• **About this task**: The entries below contain a stretch that opens with the line containing "abbrev LAYER_SRC_POS_X (n" and closes with the line containing "abbrev LAYER_DST_SIZE_H (n"; set down that stretch exactly, both ends included, and nothing else.

• **Data for the task**:
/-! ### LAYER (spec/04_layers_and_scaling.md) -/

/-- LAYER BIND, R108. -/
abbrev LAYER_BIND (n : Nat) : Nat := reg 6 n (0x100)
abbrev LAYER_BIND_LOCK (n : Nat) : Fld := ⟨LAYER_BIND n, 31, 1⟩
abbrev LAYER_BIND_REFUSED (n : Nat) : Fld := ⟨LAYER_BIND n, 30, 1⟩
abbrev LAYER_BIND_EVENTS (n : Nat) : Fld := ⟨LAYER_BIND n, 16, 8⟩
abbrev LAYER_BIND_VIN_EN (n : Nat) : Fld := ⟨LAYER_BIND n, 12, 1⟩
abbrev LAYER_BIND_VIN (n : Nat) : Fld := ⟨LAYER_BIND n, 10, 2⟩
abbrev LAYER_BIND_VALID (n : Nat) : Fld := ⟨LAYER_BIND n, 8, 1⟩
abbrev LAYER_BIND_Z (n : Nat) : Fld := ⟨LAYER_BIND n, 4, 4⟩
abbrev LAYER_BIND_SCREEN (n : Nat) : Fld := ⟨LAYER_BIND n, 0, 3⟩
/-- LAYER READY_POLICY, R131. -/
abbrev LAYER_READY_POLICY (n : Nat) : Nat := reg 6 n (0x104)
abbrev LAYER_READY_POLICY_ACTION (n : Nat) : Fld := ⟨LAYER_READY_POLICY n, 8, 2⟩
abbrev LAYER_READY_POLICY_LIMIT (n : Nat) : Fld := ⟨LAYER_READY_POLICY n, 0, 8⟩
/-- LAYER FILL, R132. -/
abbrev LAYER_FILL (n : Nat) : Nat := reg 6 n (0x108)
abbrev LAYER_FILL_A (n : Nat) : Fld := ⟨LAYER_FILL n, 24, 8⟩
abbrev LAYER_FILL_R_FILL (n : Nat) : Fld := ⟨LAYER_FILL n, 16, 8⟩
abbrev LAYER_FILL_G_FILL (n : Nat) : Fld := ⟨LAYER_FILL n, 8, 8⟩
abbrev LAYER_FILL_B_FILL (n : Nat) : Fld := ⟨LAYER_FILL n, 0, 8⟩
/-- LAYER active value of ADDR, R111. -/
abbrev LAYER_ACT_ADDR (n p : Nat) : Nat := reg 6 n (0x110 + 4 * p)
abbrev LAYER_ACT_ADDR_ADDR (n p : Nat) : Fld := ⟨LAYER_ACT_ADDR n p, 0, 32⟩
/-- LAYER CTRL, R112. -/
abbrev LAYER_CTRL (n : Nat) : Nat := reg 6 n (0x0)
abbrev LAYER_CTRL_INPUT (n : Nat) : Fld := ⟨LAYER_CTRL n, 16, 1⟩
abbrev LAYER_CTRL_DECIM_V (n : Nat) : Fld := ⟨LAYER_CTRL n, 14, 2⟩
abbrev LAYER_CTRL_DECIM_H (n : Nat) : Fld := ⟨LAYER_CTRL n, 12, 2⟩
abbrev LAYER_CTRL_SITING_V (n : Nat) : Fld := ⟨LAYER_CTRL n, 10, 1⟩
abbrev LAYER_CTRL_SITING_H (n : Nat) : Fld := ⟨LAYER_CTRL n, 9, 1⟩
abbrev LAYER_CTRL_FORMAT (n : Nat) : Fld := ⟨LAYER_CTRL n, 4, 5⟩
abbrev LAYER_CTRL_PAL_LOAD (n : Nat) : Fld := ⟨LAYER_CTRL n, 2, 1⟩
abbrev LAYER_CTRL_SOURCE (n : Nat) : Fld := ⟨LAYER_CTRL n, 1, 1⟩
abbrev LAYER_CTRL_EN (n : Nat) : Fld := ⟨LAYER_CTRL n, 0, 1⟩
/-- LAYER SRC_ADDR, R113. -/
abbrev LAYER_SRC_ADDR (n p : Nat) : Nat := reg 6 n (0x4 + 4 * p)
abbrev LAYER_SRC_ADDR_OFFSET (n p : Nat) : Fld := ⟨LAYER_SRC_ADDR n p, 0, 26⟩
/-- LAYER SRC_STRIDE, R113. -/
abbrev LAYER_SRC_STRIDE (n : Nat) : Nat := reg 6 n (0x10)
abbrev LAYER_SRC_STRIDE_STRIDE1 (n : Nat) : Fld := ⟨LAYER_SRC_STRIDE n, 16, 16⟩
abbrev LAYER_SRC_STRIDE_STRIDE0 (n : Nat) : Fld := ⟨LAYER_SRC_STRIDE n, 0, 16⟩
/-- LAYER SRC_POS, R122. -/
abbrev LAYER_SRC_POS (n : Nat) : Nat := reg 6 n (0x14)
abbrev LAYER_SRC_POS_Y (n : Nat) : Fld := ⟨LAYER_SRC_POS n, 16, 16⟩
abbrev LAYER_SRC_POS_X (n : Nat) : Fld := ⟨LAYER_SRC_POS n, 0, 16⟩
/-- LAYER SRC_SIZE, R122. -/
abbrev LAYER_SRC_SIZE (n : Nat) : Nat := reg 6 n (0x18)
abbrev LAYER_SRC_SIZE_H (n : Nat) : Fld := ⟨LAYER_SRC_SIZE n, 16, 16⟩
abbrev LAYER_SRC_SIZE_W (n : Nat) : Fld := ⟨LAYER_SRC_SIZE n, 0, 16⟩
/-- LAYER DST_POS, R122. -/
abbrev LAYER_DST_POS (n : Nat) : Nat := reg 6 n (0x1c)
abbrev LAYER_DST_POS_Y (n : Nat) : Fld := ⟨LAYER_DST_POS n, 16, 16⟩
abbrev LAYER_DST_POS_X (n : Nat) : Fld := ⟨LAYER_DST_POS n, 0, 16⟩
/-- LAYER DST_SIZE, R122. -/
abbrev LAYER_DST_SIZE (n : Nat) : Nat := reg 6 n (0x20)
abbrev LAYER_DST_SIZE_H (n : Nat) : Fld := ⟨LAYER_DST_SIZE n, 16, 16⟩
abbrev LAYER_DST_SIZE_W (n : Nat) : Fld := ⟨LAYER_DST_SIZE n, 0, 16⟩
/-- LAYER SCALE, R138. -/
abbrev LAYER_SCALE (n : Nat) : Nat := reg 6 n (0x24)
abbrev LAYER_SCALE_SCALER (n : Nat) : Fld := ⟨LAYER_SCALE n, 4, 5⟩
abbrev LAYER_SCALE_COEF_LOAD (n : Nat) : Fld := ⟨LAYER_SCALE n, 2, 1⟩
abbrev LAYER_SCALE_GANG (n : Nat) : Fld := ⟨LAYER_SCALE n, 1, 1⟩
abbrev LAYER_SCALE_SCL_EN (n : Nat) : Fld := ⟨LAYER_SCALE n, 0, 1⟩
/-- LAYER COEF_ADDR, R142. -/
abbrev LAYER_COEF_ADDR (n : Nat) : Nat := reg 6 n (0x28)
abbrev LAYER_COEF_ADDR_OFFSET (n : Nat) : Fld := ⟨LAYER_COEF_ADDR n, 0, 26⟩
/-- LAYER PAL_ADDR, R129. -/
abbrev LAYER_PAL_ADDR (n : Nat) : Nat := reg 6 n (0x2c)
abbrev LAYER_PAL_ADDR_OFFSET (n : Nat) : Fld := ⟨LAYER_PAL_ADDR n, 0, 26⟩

• **Your response**:
abbrev LAYER_SRC_POS_X (n : Nat) : Fld := ⟨LAYER_SRC_POS n, 0, 16⟩
/-- LAYER SRC_SIZE, R122. -/
abbrev LAYER_SRC_SIZE (n : Nat) : Nat := reg 6 n (0x18)
abbrev LAYER_SRC_SIZE_H (n : Nat) : Fld := ⟨LAYER_SRC_SIZE n, 16, 16⟩
abbrev LAYER_SRC_SIZE_W (n : Nat) : Fld := ⟨LAYER_SRC_SIZE n, 0, 16⟩
/-- LAYER DST_POS, R122. -/
abbrev LAYER_DST_POS (n : Nat) : Nat := reg 6 n (0x1c)
abbrev LAYER_DST_POS_Y (n : Nat) : Fld := ⟨LAYER_DST_POS n, 16, 16⟩
abbrev LAYER_DST_POS_X (n : Nat) : Fld := ⟨LAYER_DST_POS n, 0, 16⟩
/-- LAYER DST_SIZE, R122. -/
abbrev LAYER_DST_SIZE (n : Nat) : Nat := reg 6 n (0x20)
abbrev LAYER_DST_SIZE_H (n : Nat) : Fld := ⟨LAYER_DST_SIZE n, 16, 16⟩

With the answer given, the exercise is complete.